What’s interesting about T0 SRs is you can easily identify the specific Edge Nodes upon which they reside. As you can see below, when creating ‘External’ interfaces for your T0 Gateway, you must select the specific Edge Node upon which this interface will exist.

When the first T0 Gateway ‘External’ interface is assigned to an Edge Node, a T0 SR is instantiated. Any additional ‘External’ interfaces created here will be provisioned on the existing T0 SR; remember, an Edge Node may possess only one T0 SR.
In contrast, when creating a T1 SR via Policy Mode, the only choice you must make in regards to Edge Nodes is selecting the Edge Cluster. The creation of a T1 SR results in an “Active” T1 SR and a “Standby” T1 SR which instantiated on two different Edge Nodes in the target cluster.
You may choose to select which Edge Nodes in the target Edge Cluster host the “Active” and “Standby” T1 SRs by utilizing the ‘Set’ option in the T1 configuration. As depicted below, an Edge Cluster named Edge-Cluster has been chosen for the T1, and circled in red is the ‘Set’ option.

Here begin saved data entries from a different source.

-- ==== Sys2Proof/Machine/State.lean ====
section
/-! DEFINITION. The state of the device, its faults and refusals, and its state in reset. -/

namespace Sys2Proof.Machine

/-- Faults of the machine: none. Everything the spec calls a fault of a cell, a channel or the device has an effect that
the spec describes, and that effect is a next state. -/
inductive Fault where
  deriving DecidableEq, Repr

/-- Refusals of the model. -/
inductive Refusal where
  /-- A command whose meaning is not written; raised only by arms of `exec`. Safe: the run stops. -/
  | notModelled (mnemonic : String)
  deriving DecidableEq, Repr

/-- One SVT-L64 device with the commands that wait for it. -/
structure State where
  /-- Commands waiting, first in first out. -/
  pending : List Instr
  cells   : Vector Cell 64
  ridges  : Vector Ridge 16
  house   : House
  ring    : Ring
  mirrors : Vector Mirror 64
  net     : Net
  dict    : Dict
  keeper  : Keeper
  meters  : Vector Meter 64
  dbg     : Vector CellDbg 64
  port    : DbgPort
  /-- The four Tender cores and Keeper as the debug port reaches them. -/
  cores   : Vector DbgCore 5
  power   : Power
  pins    : Pins
  /-- Dictionary values: `objKey` to value, unlisted subindexes at their defaults. -/
  objs    : List (Nat × Nat)
  /-- What the device has sent, newest last. -/
  tx      : List Tx
  /-- Free values and TRNG draws taken so far (the model's own field, DESIGN CHOICE, safe, log entry 12). -/
  fresh   : Nat
  deriving DecidableEq, Repr

def House.reset : House where
  loop := .acquire
  refEdge := none
  good := 0
  missed := 0
  lastEdge := 0
  edges := 0
  time := 0
  ptp := false
  pps := false
  ppsNext := none
  syncPrev := none
  foreign := 0
  syncOut := false
  ppsOut := false

def Port.reset : Port := ⟨0, false, 0⟩

def Ring.reset : Ring where
  east := Port.reset
  west := Port.reset
  node := 0xFF
  order := []
  manager := 0xFF
  standby := 0xFF
  topo := 0
  down := []
  seq := Vector.replicate 7 0
  seen := []
  ctl := []
  crcFails := 0
  entries := []
  div := 0
  epoch := 0
  nextEpoch := none
  syncTime := 0
  syncLease := false
  peers := []
  lease := 0
  leaseAt := none
  takeover := 0
  underGrant := false
  armed := false
  join := none
  joining := none
  wantsJoin := false
  heardManager := false
  leaving := false

def Mirror.reset : Mirror := ⟨.idle, 0, 0, [], [], 0, none, none, false, false, false, none⟩

def Net.reset : Net := ⟨[], [], [], [], [], []⟩

def Dict.reset : Dict := ⟨[], 1, [], [], [], [], [], 1, [], []⟩

def Slot.empty : Slot := ⟨.empty, 0, 0, [], []⟩

/-- The slots of a kind in a device as delivered: slot A GOOD, slot B EMPTY (DESIGN CHOICE, unsafe, log entry 16). -/
def Slots.delivered (kind : Nat) : Slots where
  active := false
  a := ⟨.good, Config.flashVersion kind, 0, [], Config.flashImage kind⟩
  b := Slot.empty
  otpSvn := 0
  pending := false

def Counters.zero : Counters := ⟨0, 0, 0, 0, 0, 0, 0, 0, 0, 0⟩

def ProofAcc.zero : ProofAcc := ⟨0, 0, 0, 0, none, []⟩

def Meter.reset : Meter := ⟨0, Counters.zero, ProofAcc.zero, ProofAcc.zero, [], none, false⟩

/-- Keeper with an unburnt OTP (DESIGN CHOICE, unsafe, log entry 16). -/
def Keeper.reset : Keeper where
  lifecycle := 0
  huk := []
  seed := []
  certs := []
  roots := []
  nonce := []
  registry := []
  consents := []
  boot := 0
  recseq := 0
  prev := List.replicate 32 0
  tickets := []
  keys := []
  pairs := []
  records := []
  restarting := false
  handover := .none
  slots := Vector.ofFn fun k : Fin 3 => Slots.delivered (k.val + 1)
  download := none

def CellDbg.reset : CellDbg := ⟨0, [], [], 0, [], 0⟩

def DbgCore.reset : DbgCore := ⟨false, Vector.replicate 32 0, 0⟩

def DbgPort.reset : DbgPort where
  powered := false
  fault := 0
  crcErr := false
  busy := false
  result := 0
  level := 0
  request := 0
  challenge := []
  response := []
  used := true
  pending := none

def Ridge.reset : Ridge := ⟨false, false, false⟩

/-- In a COLD reset, held by the pins. DESIGN CHOICE, unsafe, log entry 6. -/
def Power.reset : Power where
  phase := .reset
  state := .idle
  moving := none
  queued := none
  waitDesc := []
  current := none
  pwrOk := false
  resetN := false
  kind := 0
  refclk := true
  sysclkSec := false
  hold := false
  rising := false
  rails := ⟨0, 0, 0, 0⟩
  coreMin := 0
  hot := false
  vrhot := false
  temp := 0
  tempMax := 0
  tempRead := false
  healthy := false
  withdrawn := false
  uplink := false
  dictPort := 31864
  stored := []
  twin := false
  speed := 0
  ddrGiB := 0
  ticket := 0

def Pins.reset : Pins where
  bypass := none
  roleStrap := false
  smbAlert := false
  gpio := Vector.replicate 40 none

/-- The device in reset, before its start-up sequence (R452, R455): no session, no channel, every register and object at
its reset value, no command waiting. -/
def State.reset : State where
  pending := []
  cells := Vector.replicate 64 Cell.reset
  ridges := Vector.replicate 16 Ridge.reset
  house := House.reset
  ring := Ring.reset
  mirrors := Vector.replicate 64 Mirror.reset
  net := Net.reset
  dict := Dict.reset
  keeper := Keeper.reset
  meters := Vector.replicate 64 Meter.reset
  dbg := Vector.replicate 64 CellDbg.reset
  port := DbgPort.reset
  cores := Vector.replicate 5 DbgCore.reset
  power := Power.reset
  pins := Pins.reset
  objs := []
  tx := []
  fresh := 0

end Sys2Proof.Machine
end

As you can see in the circled section, if you do not manually set the target Edges, the “Active” and “Standby” T1 SRs will be auto-allocated to two Edge Nodes in the selected Edge Cluster.
Service Router deployment
In the diagram below, we have two racks and each rack is comprised of 2 ESXi hosts. We have deployed a single Edge Node to each host, and we’ve created a single NSX-T Edge Cluster containing all four Edge Nodes.

This deployment (Edge Nodes in an Edge Cluster spread among two racks) provides a degree of disaster resiliency. If we lose Rack 1 in the above diagram, we still have the Edge Nodes on Rack 2 providing us with services.
Let’s alter the diagram to focus on the T0 and T1 SRs that reside within the Edge Nodes. Below is an active/standby T0, with the active T0 SR on Edge Node EN01, and the standby T0 SR on Edge Node EN03. This deployment of T0 SRs calls back to the disaster resiliency topic in the previous paragraph; if Rack 1 fails, the standby T0 SR in Rack 2 will become active and continue to provide us with services.

Remember, when creating ‘External’ interfaces for a T0, we select the Edge Node that will host the T0 SR that owns the ‘External’ interface. In the above diagram, we created ‘External’ interfaces for our T0 on Edge Nodes EN01 and EN03, resulting in T0 SRs being instantiated on them. We purposefully chose Edge Nodes EN01 and EN03 as they are deployed in separate racks.
Next, we create two new T1s (Tier1-Blue and Tier1-Green), and assign each to the Edge Cluster, leaving the ‘Set’ option untouched. This action results in our T1 SRs being auto assigned. Tier1-Blue SRs are auto-allocated to Edge Nodes EN02 and EN04, but Tier1-Green SRs are auto-allocated to Edge Nodes EN03 and EN04.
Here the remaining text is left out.